Cocaleros on Morales: “what a monster we created!”

  • March 11, 2014

Authority & Abolition

Faced with international pressure to reduce coca production, Morales is increasingly cracking down on the poor cocaleros who once voted him into power.

Doña Silvia, one of the representatives of the Federation of Organic Coca Producers of Yungas Vandiola (Federacion de Productores de Coca Organica de Yungas Vandiola) is a very strong and influential woman. And how could she not be? She has to walk for hours and hours on foot through the jungle to reach her chaco and harvest her cocales. Despite previous promises by the cocalero President of this country, neither roads nor hospitals nor schools have reached her community. Of course this is not to say that the government of Evo Morales has not assisted the coca producers that had faced so much discrimination and violence in the 1990s and early 2000s — of course it has! But not all of them.
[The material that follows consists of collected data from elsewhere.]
theorem slotSharesLost_follows {slot : Nat} {U : Nat} {r s : State} (h : Follows U r s) (hU : 18710849 ||| U = U) :
    Follows U r (slotSharesLost slot s) := by
  unfold slotSharesLost
  repeat' first
    | with_reducible assumption
    | intro _
    | with_reducible refine foldS_follows ?_ ?_
    | with_reducible refine shareLost_follows ?_ (lor_sub (by decide) hU)
    | with_reducible refine foldl_follows ?_ ?_
    | split
    | (extract_lets +onlyGivenNames x; refine Follows.cut (x := x) ?_ ?_; rotate_left; clear_value x; intro _; rotate_right; subst x)
    | (extract_lets +onlyGivenNames x; clear_value x)
    | refine Follows.snd (by assumption) ?_
    | refine Follows.fst (by assumption) ?_
    | dsimp only
    | with_reducible exact Follows.refl _ _

end Sys2Proof.Machine
end

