theorem directRead_follows {id idx level : Nat} {front : Bool} {U : Nat} {r s : State} (h : Follows U r s) (hU : 18350081 ||| U = U) :
    Follows U r (directRead id idx level front s) := by
  unfold directRead
  repeat' first
    | with_reducible assumption
    | intro _
    | with_reducible refine when_follows ?_ ?_
    | with_reducible refine dieSuspend_follows ?_ (lor_sub (by decide) hU)
    | with_reducible refine dieMod_follows ?_ (lor_sub (by decide) hU)
    | with_reducible refine diePump_follows ?_ (lor_sub (by decide) hU)
    | with_reducible refine nandIssue_follows ?_ (lor_sub (by decide) hU)
    | with_reducible refine Follows.ite ?_ ?_
    | split
    | (extract_lets +onlyGivenNames x; refine Follows.cut (x := x) ?_ ?_; rotate_left; clear_value x; intro _; rotate_right; subst x)
    | (extract_lets +onlyGivenNames x; clear_value x)
    | refine Follows.snd (by assumption) ?_
    | refine Follows.fst (by assumption) ?_
    | dsimp only
    | with_reducible exact Follows.refl _ _

theorem toOpening_follows {id idx : Nat} {U : Nat} {r s : State} (h : Follows U r s) (hU : 8519681 ||| U = U) :
    Follows U r (toOpening id idx s) := by
  unfold toOpening
  dsimp only
  repeat' first
    | with_reducible assumption
    | intro _
    | with_reducible refine unitMod_follows ?_ (lor_sub (by decide) hU)
    | with_reducible refine slotAsk_follows ?_ (lor_sub (by decide) hU)
    | with_reducible refine Follows.ite ?_ ?_
    | split
    | with_reducible exact Follows.refl _ _

theorem unitKeel_follows {id idx : Nat} {U : Nat} {r s : State} (h : Follows U r s) (hU : 16 ||| U = U) :
    Follows U r (unitKeel id idx s) := by
  unfold unitKeel
  repeat' first
    | with_reducible assumption
    | intro _
    | with_reducible refine keelSend_follows ?_ (lor_sub (by decide) hU)
    | split
    | with_reducible exact Follows.refl _ _

theorem directDone_follows {id idx : Nat} {U : Nat} {r s : State} (h : Follows U r s) (hU : 8519697 ||| U = U) :
    Follows U r (directDone id idx s) := by
  unfold directDone
  dsimp only
  repeat' first
    | with_reducible assumption
    | intro _
    | with_reducible refine unitKeel_follows ?_ (lor_sub (by decide) hU)
    | with_reducible refine unitMod_follows ?_ (lor_sub (by decide) hU)
    | with_reducible refine toOpening_follows ?_ (lor_sub (by decide) hU)
    | with_reducible refine slotAsk_follows ?_ (lor_sub (by decide) hU)
    | with_reducible refine Follows.ite ?_ ?_
    | split
    | with_reducible exact Follows.refl _ _

theorem directLost_follows {id idx : Nat} {checked : Bool} {U : Nat} {r s : State} (h : Follows U r s) (hU : 20963585 ||| U = U) :
    Follows U r (directLost id idx checked s) := by
  unfold directLost
  repeat' first
    | with_reducible assumption
    | intro _
    | with_reducible refine when_follows ?_ ?_
    | with_reducible refine bump_follows ?_ (lor_sub (by decide) hU)
    | with_reducible refine unitMod_follows ?_ (lor_sub (by decide) hU)
    | with_reducible refine unitRebuild_follows ?_ (lor_sub (by decide) hU)
    | with_reducible refine Follows.ite ?_ ?_
    | split
    | (extract_lets +onlyGivenNames x; refine Follows.cut (x := x) ?_ ?_; rotate_left; clear_value x; intro _; rotate_right; subst x)
    | (extract_lets +onlyGivenNames x; clear_value x)
    | with_reducible exact Follows.refl _ _

theorem budgetStart_follows {id idx : Nat} {order : List Nat} {bypass hedge : Bool} {U : Nat} {r s : State} (h : Follows U r s) (hU : 18481153 ||| U = U) :
    Follows U r (budgetStart id idx order bypass hedge s).2 := by
  unfold budgetStart
  repeat' first
    | with_reducible assumption
    | intro _
    | with_reducible refine takeBypass_follows ?_ (lor_sub (by decide) hU)
    | with_reducible refine unitMod_follows ?_ (lor_sub (by decide) hU)
    | with_reducible refine membersRead_follows ?_ (lor_sub (by decide) hU)
    | with_reducible refine Follows.ite ?_ ?_
    | split
    | (extract_lets +onlyGivenNames x; refine Follows.cut (x := x) ?_ ?_; rotate_left; clear_value x; intro _; rotate_right; subst x)
    | (extract_lets +onlyGivenNames x; clear_value x)
    | with_reducible exact Follows.refl _ _

theorem bypassStart_follows {id idx : Nat} {order : List Nat} {hedge : Bool} {U : Nat} {r s : State} (h : Follows U r s) (hU : 18481153 ||| U = U) :
    Follows U r (bypassStart id idx order hedge s).2 := by
  unfold bypassStart
  dsimp only
  repeat' first
    | with_reducible assumption
    | intro _
    | with_reducible refine budgetStart_follows ?_ (lor_sub (by decide) hU)
    | with_reducible refine bump_follows ?_ (lor_sub (by decide) hU)
    | with_reducible refine Follows.ite ?_ ?_
    | split
    | refine Follows.snd (by assumption) ?_
    | refine Follows.fst (by assumption) ?_
    | dsimp only
    | with_reducible exact Follows.refl _ _

theorem rowAhead_follows {pool row : Nat} {U : Nat} {r s : State} (h : Follows U r s) (hU : 262144 ||| U = U) :
    Follows U r (rowAhead pool row s) := by
  unfold rowAhead
  repeat' first
    | with_reducible assumption
    | intro _
    | with_reducible refine bandAhead_follows ?_ (lor_sub (by decide) hU)
    | split
    | with_reducible exact Follows.refl _ _

theorem directRetry_follows {id idx slot : Nat} {units : List Nat} {c : NandCmd} {U : Nat} {r s : State} (h : Follows U r s) (hU : 20963585 ||| U = U) :
    Follows U r (directRetry id idx slot units c s) := by
  unfold directRetry
  dsimp only
  repeat' first
    | with_reducible assumption
    | intro _
    | with_reducible refine foldS_follows ?_ ?_
    | with_reducible refine budgetStart_follows ?_ (lor_sub (by decide) hU)
    | with_reducible refine bump_follows ?_ (lor_sub (by decide) hU)
    | with_reducible refine rowAhead_follows ?_ (lor_sub (by decide) hU)
    | with_reducible refine readIssue_follows ?_ (lor_sub (by decide) hU)
    | with_reducible refine directLost_follows ?_ (lor_sub (by decide) hU)
    | with_reducible refine Follows.ite ?_ ?_
    | split
    | refine Follows.snd (by assumption) ?_
    | refine Follows.fst (by assumption) ?_
    | dsimp only
    | with_reducible exact Follows.refl _ _

theorem membersGone_follows {id idx : Nat} {lat : Option Nat} {checked : Bool} {U : Nat} {r s : State} (h : Follows U r s) (hU : 20963585 ||| U = U) :
    Follows U r (membersGone id idx lat checked s) := by
  unfold membersGone
  dsimp only
  repeat' first
    | with_reducible assumption
    | intro _
    | with_reducible refine unitMod_follows ?_ (lor_sub (by decide) hU)
    | with_reducible refine directRead_follows ?_ (lor_sub (by decide) hU)
    | with_reducible refine unitRebuild_follows ?_ (lor_sub (by decide) hU)
    | with_reducible refine unitLost_follows ?_ (lor_sub (by decide) hU)
    | with_reducible refine Follows.ite ?_ ?_
    | split
    | with_reducible exact Follows.refl _ _

theorem memberFails_follows {id idx m : Nat} {U : Nat} {r s : State} (h : Follows U r s) (hU : 20963585 ||| U = U) :
    Follows U r (memberFails id idx m s) := by
  unfold memberFails
  dsimp only
  repeat' first
    | with_reducible assumption
    | intro _
    | with_reducible refine unitMod_follows ?_ (lor_sub (by decide) hU)
    | with_reducible refine memberRead_follows ?_ (lor_sub (by decide) hU)
    | with_reducible refine membersGone_follows ?_ (lor_sub (by decide) hU)
    | with_reducible refine Follows.ite ?_ ?_
    | split
    | with_reducible exact Follows.refl _ _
It seems that state has been very generous — disproportionately generous — only with the cocaleros of the Six Federations of the Tropics of Cochabamba (Seis Federaciones del Tropico de Cochabamba), of which Evo Morales continues to be the President even today. In their area, in Chapare, one can see new roads being constructed all over the place, new stadiums (many stadiums, almost all of which are called ‘Evo Morales Ayma’), clinics, schools. All of this is fine and well done, especially when we remember that we are talking about a region which had, until recently, long been marginalized and from which the state (and its services) had been practically absent for decades.

But how about the cocaleros, or the other sectors of Bolivian society, that may even belong to Morales’ party — the Movimiento al Socialismo, or MAS — but not to his Six Federations?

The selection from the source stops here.